Here's a decent picture showing the firebox in question.


----------



## artisanstone (Nov 27, 2007)

Flue size is wrong, should be 18x18 or bigger. That chimney is also extremely short, I have a hard time imagining that there is room for a flue at all. 

Take a picture up the throat so we can see what's going on in there.

Just as a general rule, flue size should be 1/10 of fireplace opening. This is measured at I.D. of flue. Also outdoor fireplaces are subject to more/different forces than indoor ones. I would suggest a general disclaimer about this when selling.


----------



## bytor (Jan 23, 2010)

I would agree with artisanstone on all counts. 

I would add that splitting the flow into the three chimney pots will be causing a heck of a lot of turbulence which will dramatically affact draw. 

This idea was explored somewhere I can't put my
finger on. Essentially the conclusion was that for a given size of flue, the size of each of the split flues would have to be about as big as the single flue for the 'draw' to overcome the added turbulence.


----------



## Tscarborough (Feb 25, 2006)

All the dimensions are good, except for the flue size. I see no remedy short of rebuilding it.


----------



## JBM (Mar 31, 2011)

How much of that arch is below the top of the firebox? If its less then 8" you will get smoke rolling out. 

The chimney is a bit short and while technically the flue is too small people built fireplaces for 30 years with an 8x12 and even some of them worked ok. If you have a tall throat that throttles the smoke up the chimney it will work ok. 

I suspect you have a few issues. The throat is short, the firebox doesnt go up beyond the face enough, the chimney is a tad short and the slant on the back wall might be slightly too much. Although a narrow opening on the top of the firebox is perfectly fine if all the other elements are there to support it. I would also rather a straight back firebox on outdoor chimneys and have the taper behind the face to narrow the opening down. But its tit for tat and either way they work fine.

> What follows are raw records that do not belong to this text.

/-! modCluster. -/
@[simp] theorem State.modCluster_clock (s : State) (l c : Nat) (f : Cluster → Cluster) : (s.modCluster l c f).clock = s.clock := rfl
@[simp] theorem State.modCluster_power (s : State) (l c : Nat) (f : Cluster → Cluster) : (s.modCluster l c f).power = s.power := rfl
@[simp] theorem State.modCluster_leader (s : State) (l c : Nat) (f : Cluster → Cluster) : (s.modCluster l c f).leader = s.leader := rfl
@[simp] theorem State.modCluster_mgmtOk (s : State) (l c : Nat) (f : Cluster → Cluster) : (s.modCluster l c f).mgmtOk = s.mgmtOk := rfl
@[simp] theorem State.modCluster_dram (s : State) (l c : Nat) (f : Cluster → Cluster) : (s.modCluster l c f).dram = s.dram := rfl
@[simp] theorem State.modCluster_framesUsed (s : State) (l c : Nat) (f : Cluster → Cluster) : (s.modCluster l c f).framesUsed = s.framesUsed := rfl
@[simp] theorem State.modCluster_framesBad (s : State) (l c : Nat) (f : Cluster → Cluster) : (s.modCluster l c f).framesBad = s.framesBad := rfl
@[simp] theorem State.modCluster_keys (s : State) (l c : Nat) (f : Cluster → Cluster) : (s.modCluster l c f).keys = s.keys := rfl
@[simp] theorem State.modCluster_contexts (s : State) (l c : Nat) (f : Cluster → Cluster) : (s.modCluster l c f).contexts = s.contexts := rfl
@[simp] theorem State.modCluster_sessions (s : State) (l c : Nat) (f : Cluster → Cluster) : (s.modCluster l c f).sessions = s.sessions := rfl
@[simp] theorem State.modCluster_images (s : State) (l c : Nat) (f : Cluster → Cluster) : (s.modCluster l c f).images = s.images := rfl
@[simp] theorem State.modCluster_launches (s : State) (l c : Nat) (f : Cluster → Cluster) : (s.modCluster l c f).launches = s.launches := rfl
@[simp] theorem State.modCluster_clusters (s : State) (l c : Nat) (f : Cluster → Cluster) : (s.modCluster l c f).clusters = s.clusters.map fun x => if x.launch = l ∧ x.id = c then f x else x := rfl
@[simp] theorem State.modCluster_teams (s : State) (l c : Nat) (f : Cluster → Cluster) : (s.modCluster l c f).teams = s.teams := rfl
@[simp] theorem State.modCluster_cores (s : State) (l c : Nat) (f : Cluster → Cluster) : (s.modCluster l c f).cores = s.cores := rfl
@[simp] theorem State.modCluster_leadList (s : State) (l c : Nat) (f : Cluster → Cluster) : (s.modCluster l c f).leadList = s.leadList := rfl
@[simp] theorem State.modCluster_dieList (s : State) (l c : Nat) (f : Cluster → Cluster) : (s.modCluster l c f).dieList = s.dieList := rfl
@[simp] theorem State.modCluster_vigil (s : State) (l c : Nat) (f : Cluster → Cluster) : (s.modCluster l c f).vigil = s.vigil := rfl
@[simp] theorem State.modCluster_tasks (s : State) (l c : Nat) (f : Cluster → Cluster) : (s.modCluster l c f).tasks = s.tasks := rfl
@[simp] theorem State.modCluster_loads (s : State) (l c : Nat) (f : Cluster → Cluster) : (s.modCluster l c f).loads = s.loads := rfl
@[simp] theorem State.modCluster_path (s : State) (l c : Nat) (f : Cluster → Cluster) : (s.modCluster l c f).path = s.path := rfl
@[simp] theorem State.modCluster_atoms (s : State) (l c : Nat) (f : Cluster → Cluster) : (s.modCluster l c f).atoms = s.atoms := rfl
@[simp] theorem State.modCluster_walks (s : State) (l c : Nat) (f : Cluster → Cluster) : (s.modCluster l c f).walks = s.walks := rfl
@[simp] theorem State.modCluster_faults (s : State) (l c : Nat) (f : Cluster → Cluster) : (s.modCluster l c f).faults = s.faults := rfl
@[simp] theorem State.modCluster_adds (s : State) (l c : Nat) (f : Cluster → Cluster) : (s.modCluster l c f).adds = s.adds := rfl
@[simp] theorem State.modCluster_ops (s : State) (l c : Nat) (f : Cluster → Cluster) : (s.modCluster l c f).ops = s.ops := rfl
@[simp] theorem State.modCluster_engines (s : State) (l c : Nat) (f : Cluster → Cluster) : (s.modCluster l c f).engines = s.engines := rfl
@[simp] theorem State.modCluster_locks (s : State) (l c : Nat) (f : Cluster → Cluster) : (s.modCluster l c f).locks = s.locks := rfl
@[simp] theorem State.modCluster_steals (s : State) (l c : Nat) (f : Cluster → Cluster) : (s.modCluster l c f).steals = s.steals := rfl
@[simp] theorem State.modCluster_shoots (s : State) (l c : Nat) (f : Cluster → Cluster) : (s.modCluster l c f).shoots = s.shoots := rfl
@[simp] theorem State.modCluster_steers (s : State) (l c : Nat) (f : Cluster → Cluster) : (s.modCluster l c f).steers = s.steers := rfl
@[simp] theorem State.modCluster_switches (s : State) (l c : Nat) (f : Cluster → Cluster) : (s.modCluster l c f).switches = s.switches := rfl
@[simp] theorem State.modCluster_links (s : State) (l c : Nat) (f : Cluster → Cluster) : (s.modCluster l c f).links = s.links := rfl
@[simp] theorem State.modCluster_ports (s : State) (l c : Nat) (f : Cluster → Cluster) : (s.modCluster l c f).ports = s.ports := rfl
@[simp] theorem State.modCluster_flash (s : State) (l c : Nat) (f : Cluster → Cluster) : (s.modCluster l c f).flash = s.flash := rfl
@[simp] theorem State.modCluster_refreshRow (s : State) (l c : Nat) (f : Cluster → Cluster) : (s.modCluster l c f).refreshRow = s.refreshRow := rfl
@[simp] theorem State.modCluster_issueRow (s : State) (l c : Nat) (f : Cluster → Cluster) : (s.modCluster l c f).issueRow = s.issueRow := rfl
@[simp] theorem State.modCluster_ember (s : State) (l c : Nat) (f : Cluster → Cluster) : (s.modCluster l c f).ember = s.ember := rfl
@[simp] theorem State.modCluster_rowCopies (s : State) (l c : Nat) (f : Cluster → Cluster) : (s.modCluster l c f).rowCopies = s.rowCopies := rfl
@[simp] theorem State.modCluster_rehoming (s : State) (l c : Nat) (f : Cluster → Cluster) : (s.modCluster l c f).rehoming = s.rehoming := rfl
@[simp] theorem State.modCluster_replies (s : State) (l c : Nat) (f : Cluster → Cluster) : (s.modCluster l c f).replies = s.replies := rfl
@[simp] theorem State.modCluster_replayable (s : State) (l c : Nat) (f : Cluster → Cluster) : (s.modCluster l c f).replayable = s.replayable := rfl
@[simp] theorem State.modCluster_era (s : State) (l c : Nat) (f : Cluster → Cluster) : (s.modCluster l c f).era = s.era := rfl
@[simp] theorem State.modCluster_retiring (s : State) (l c : Nat) (f : Cluster → Cluster) : (s.modCluster l c f).retiring = s.retiring := rfl
@[simp] theorem State.modCluster_outbox (s : State) (l c : Nat) (f : Cluster → Cluster) : (s.modCluster l c f).outbox = s.outbox := rfl
@[simp] theorem State.modCluster_heldMsgs (s : State) (l c : Nat) (f : Cluster → Cluster) : (s.modCluster l c f).heldMsgs = s.heldMsgs := rfl
@[simp] theorem State.modCluster_nextId (s : State) (l c : Nat) (f : Cluster → Cluster) : (s.modCluster l c f).nextId = s.nextId := rfl
@[simp] theorem State.modCluster_nextTeam (s : State) (l c : Nat) (f : Cluster → Cluster) : (s.modCluster l c f).nextTeam = s.nextTeam := rfl
@[simp] theorem State.modCluster_nextUid (s : State) (l c : Nat) (f : Cluster → Cluster) : (s.modCluster l c f).nextUid = s.nextUid := rfl
@[simp] theorem State.modCluster_nextGrid (s : State) (l c : Nat) (f : Cluster → Cluster) : (s.modCluster l c f).nextGrid = s.nextGrid := rfl
@[simp] theorem State.modCluster_nextImage (s : State) (l c : Nat) (f : Cluster → Cluster) : (s.modCluster l c f).nextImage = s.nextImage := rfl
@[simp] theorem State.modCluster_nextFault (s : State) (l c : Nat) (f : Cluster → Cluster) : (s.modCluster l c f).nextFault = s.nextFault := rfl
@[simp] theorem State.modCluster_nextSession (s : State) (l c : Nat) (f : Cluster → Cluster) : (s.modCluster l c f).nextSession = s.nextSession := rfl
@[simp] theorem State.modCluster_nextTask (s : State) (l c : Nat) (f : Cluster → Cluster) : (s.modCluster l c f).nextTask = s.nextTask := rfl
@[simp] theorem State.modCluster_agenda (s : State) (l c : Nat) (f : Cluster → Cluster) : (s.modCluster l c f).agenda = s.agenda := rfl
@[simp] theorem State.modCluster_inbox (s : State) (l c : Nat) (f : Cluster → Cluster) : (s.modCluster l c f).inbox = s.inbox := rfl
@[simp] theorem State.modCluster_todo (s : State) (l c : Nat) (f : Cluster → Cluster) : (s.modCluster l c f).todo = s.todo := rfl
@[simp] theorem State.modCluster_cur (s : State) (l c : Nat) (f : Cluster → Cluster) : (s.modCluster l c f).cur = s.cur := rfl
@[simp] theorem State.modCluster_free (s : State) (l c : Nat) (f : Cluster → Cluster) : (s.modCluster l c f).free = s.free := rfl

Also for what its worth a couple slabs of bluestone would go a long way on those slopes. Could even put a bluestone band at the transistion and another one for the cap stone, all rock edged of coarse.


----------



## JBM (Mar 31, 2011)

bytor said:


> I would agree with artisanstone on all counts.
> 
> I would add that splitting the flow into the three chimney pots will be causing a heck of a lot of turbulence which will dramatically affact draw.
> 
> ...


Yes I would agree with that. Good point.


----------



## brickhook (May 8, 2012)

I'm not trying to kick you while you're down, but I agree with artisanstone. The chimney looks to short to do everything you need to do. There's not enough room for a properly built throat 'and' liners.


----------



## JBM (Mar 31, 2011)

Does anyone have a picture of the graph that shows the height of the chimney in relation to the size of the flue size?


----------



## bytor (Jan 23, 2010)

Page six of this article;

http://www.whysanity.net/richardstone/CHIMSIZING.PDF


----------



## Fine Edge (Jul 13, 2013)

Thanks for the quick replies.
I'm borderline on the top of arch to damper dimension so I was wondering if I could lower the arch and bring the sides in a couple inches. 
Not trying to get out on the cheap here but before I rip this thing down, I want to make sure I try everything else that would be easier to rule out.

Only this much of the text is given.